*WHAT THE TASK ASKS:* Restate every record that follows, keeping it exact.

────────

-- ==== Sys2Proof/Laws/PerInstr.lean ====
section
/-! SUPPORT. Decoding what the encoder writes gives the instruction back, one lemma for each constructor. -/

namespace Sys2Proof.Laws

open Sys2Proof

set_option linter.unusedSimpArgs false

/-- A well-formed instruction's word decodes to it. An event has no word. -/
def Coded.Statement (i : Instr) : Prop := wellFormed i = true → ∀ w, encode i = some w → decode w = .ok i

theorem bool_bit' (w : BitVec 13) (i : Nat) (h : w.extractLsb' i 1 = 0#1) : w.getLsbD i = false := by
  have h0 := congrArg (fun v => v.getLsbD 0) h
  simpa using h0

theorem packX_part (op fn : BitVec 8) (a b c bs : Reg) (tid : BitVec 11) (flags : BitVec 13) (s l : Nat) (h : s + l ≤ 13) :
    (packX op fn a b c bs tid flags).extractLsb' s l = flags.extractLsb' s l :=
  BitVec.extractLsb'_append_eq_of_add_le h
theorem packX_bit (op fn : BitVec 8) (a b c bs : Reg) (tid : BitVec 11) (flags : BitVec 13) (i : Nat) (h : i < 13) :
    (packX op fn a b c bs tid flags).getLsbD i = flags.getLsbD i := by
  have h1 := packX_part op fn a b c bs tid flags i 1 (by omega)
  have h2 := congrArg (fun v => v.getLsbD 0) h1
  simpa using h2
theorem packX_get (op fn : BitVec 8) (a b c bs : Reg) (tid : BitVec 11) (flags : BitVec 13) (i : Nat) (h : i < 64) (h' : i < 13) :
    (packX op fn a b c bs tid flags)[i]'h = flags.getLsbD i := by
  rw [← packX_bit op fn a b c bs tid flags i h']
  exact (BitVec.getLsbD_eq_getElem h).symm
theorem packZ_part (op fn : BitVec 8) (imm : BitVec 48) (l : Nat) (h : l ≤ 48) :
    (packZ op fn imm).extractLsb' 0 l = imm.extractLsb' 0 l :=
  BitVec.extractLsb'_append_eq_of_add_le (by omega)
theorem low1 (x : BitVec 1) : (0#12 ++ x : BitVec 13).extractLsb' 0 1 = x := take_low _ _
theorem low2 (x : BitVec 2) : (0#11 ++ x : BitVec 13).extractLsb' 0 2 = x := take_low _ _
theorem low3 (x : BitVec 3) : (0#10 ++ x : BitVec 13).extractLsb' 0 3 = x := take_low _ _
theorem bit2 (x : BitVec 2) : (0#11 ++ x : BitVec 13).getLsbD 2 = false := by
  have h : (0#11 ++ x : BitVec 13).extractLsb' 2 1 = 0#1 := (skip_low (0#11) x (by decide)).trans (by decide)
  exact bool_bit' _ _ h
theorem bit2b (x : BitVec 2) : (0#11 ++ x : BitVec 13)[2] = false := by
  have h := bit2 x
  simpa using h
theorem abindFn (x y : BitVec 3) : (0#7 ++ x ++ y : BitVec 13).extractLsb' 0 3 = y := take_low _ _
theorem abindHi (x y : BitVec 3) : (0#7 ++ x ++ y : BitVec 13).extractLsb' 3 3 = x :=
  (skip_low _ _ (by decide)).trans (take_low _ _)
theorem lowWfe (x : BitVec 32) : (0#16 ++ x : BitVec 48).extractLsb' 0 32 = x := take_low _ _
theorem lowPhase (x : BitVec 1) : (0#47 ++ x : BitVec 48).extractLsb' 0 1 = x := take_low _ _

/-- What is left to show for one instruction: its raw decoding, and that its major is one of Table 5.7. -/
theorem decode_encoded {i : Instr} {w : Word} (he : encode i = some w) (hr : rawDecode w = some i)
    (hm : majors.contains (w.extractLsb' 56 8).toNat = true) (hw : wellFormed i = true) : decode w = .ok i := by
  have h0 : (w == 0) = false := by
    by_contra h
    have hz : w = 0 := by simpa using h
    subst hz
    exact absurd hm (by decide)
  unfold decode
  rw [h0, hm]
  simp [hr, he, hw]

/-- The same, from the word of the encoder. -/
theorem coded_of {i : Instr} {w : Word} (he : encode i = some w) (hr : rawDecode w = some i)
    (hm : majors.contains (w.extractLsb' 56 8).toNat = true) : Coded.Statement i := by
  intro hw w' h'
  rw [he] at h'
  cases h'
  exact decode_encoded he hr hm hw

────────

*WORKED SOLUTION:*
-- ==== Sys2Proof/Laws/PerInstr.lean ====
section
/-! SUPPORT. Decoding what the encoder writes gives the instruction back, one lemma for each constructor. -/

namespace Sys2Proof.Laws

open Sys2Proof

set_option linter.unusedSimpArgs false

/-- A well-formed instruction's word decodes to it. An event has no word. -/
def Coded.Statement (i : Instr) : Prop := wellFormed i = true → ∀ w, encode i = some w → decode w = .ok i

theorem bool_bit' (w : BitVec 13) (i : Nat) (h : w.extractLsb' i 1 = 0#1) : w.getLsbD i = false := by
  have h0 := congrArg (fun v => v.getLsbD 0) h
  simpa using h0

theorem packX_part (op fn : BitVec 8) (a b c bs : Reg) (tid : BitVec 11) (flags : BitVec 13) (s l : Nat) (h : s + l ≤ 13) :
    (packX op fn a b c bs tid flags).extractLsb' s l = flags.extractLsb' s l :=
  BitVec.extractLsb'_append_eq_of_add_le h
theorem packX_bit (op fn : BitVec 8) (a b c bs : Reg) (tid : BitVec 11) (flags : BitVec 13) (i : Nat) (h : i < 13) :
    (packX op fn a b c bs tid flags).getLsbD i = flags.getLsbD i := by
  have h1 := packX_part op fn a b c bs tid flags i 1 (by omega)
  have h2 := congrArg (fun v => v.getLsbD 0) h1
  simpa using h2
theorem packX_get (op fn : BitVec 8) (a b c bs : Reg) (tid : BitVec 11) (flags : BitVec 13) (i : Nat) (h : i < 64) (h' : i < 13) :
    (packX op fn a b c bs tid flags)[i]'h = flags.getLsbD i := by
  rw [← packX_bit op fn a b c bs tid flags i h']
  exact (BitVec.getLsbD_eq_getElem h).symm
theorem packZ_part (op fn : BitVec 8) (imm : BitVec 48) (l : Nat) (h : l ≤ 48) :
    (packZ op fn imm).extractLsb' 0 l = imm.extractLsb' 0 l :=
  BitVec.extractLsb'_append_eq_of_add_le (by omega)
theorem low1 (x : BitVec 1) : (0#12 ++ x : BitVec 13).extractLsb' 0 1 = x := take_low _ _
theorem low2 (x : BitVec 2) : (0#11 ++ x : BitVec 13).extractLsb' 0 2 = x := take_low _ _
theorem low3 (x : BitVec 3) : (0#10 ++ x : BitVec 13).extractLsb' 0 3 = x := take_low _ _
theorem bit2 (x : BitVec 2) : (0#11 ++ x : BitVec 13).getLsbD 2 = false := by
  have h : (0#11 ++ x : BitVec 13).extractLsb' 2 1 = 0#1 := (skip_low (0#11) x (by decide)).trans (by decide)
  exact bool_bit' _ _ h
theorem bit2b (x : BitVec 2) : (0#11 ++ x : BitVec 13)[2] = false := by
  have h := bit2 x
  simpa using h
theorem abindFn (x y : BitVec 3) : (0#7 ++ x ++ y : BitVec 13).extractLsb' 0 3 = y := take_low _ _
theorem abindHi (x y : BitVec 3) : (0#7 ++ x ++ y : BitVec 13).extractLsb' 3 3 = x :=
  (skip_low _ _ (by decide)).trans (take_low _ _)
theorem lowWfe (x : BitVec 32) : (0#16 ++ x : BitVec 48).extractLsb' 0 32 = x := take_low _ _
theorem lowPhase (x : BitVec 1) : (0#47 ++ x : BitVec 48).extractLsb' 0 1 = x := take_low _ _

/-- What is left to show for one instruction: its raw decoding, and that its major is one of Table 5.7. -/
theorem decode_encoded {i : Instr} {w : Word} (he : encode i = some w) (hr : rawDecode w = some i)
    (hm : majors.contains (w.extractLsb' 56 8).toNat = true) (hw : wellFormed i = true) : decode w = .ok i := by
  have h0 : (w == 0) = false := by
    by_contra h
    have hz : w = 0 := by simpa using h
    subst hz
    exact absurd hm (by decide)
  unfold decode
  rw [h0, hm]
  simp [hr, he, hw]

/-- The same, from the word of the encoder. -/
theorem coded_of {i : Instr} {w : Word} (he : encode i = some w) (hr : rawDecode w = some i)
    (hm : majors.contains (w.extractLsb' 56 8).toNat = true) : Coded.Statement i := by
  intro hw w' h'
  rw [he] at h'
  cases h'
  exact decode_encoded he hr hm hw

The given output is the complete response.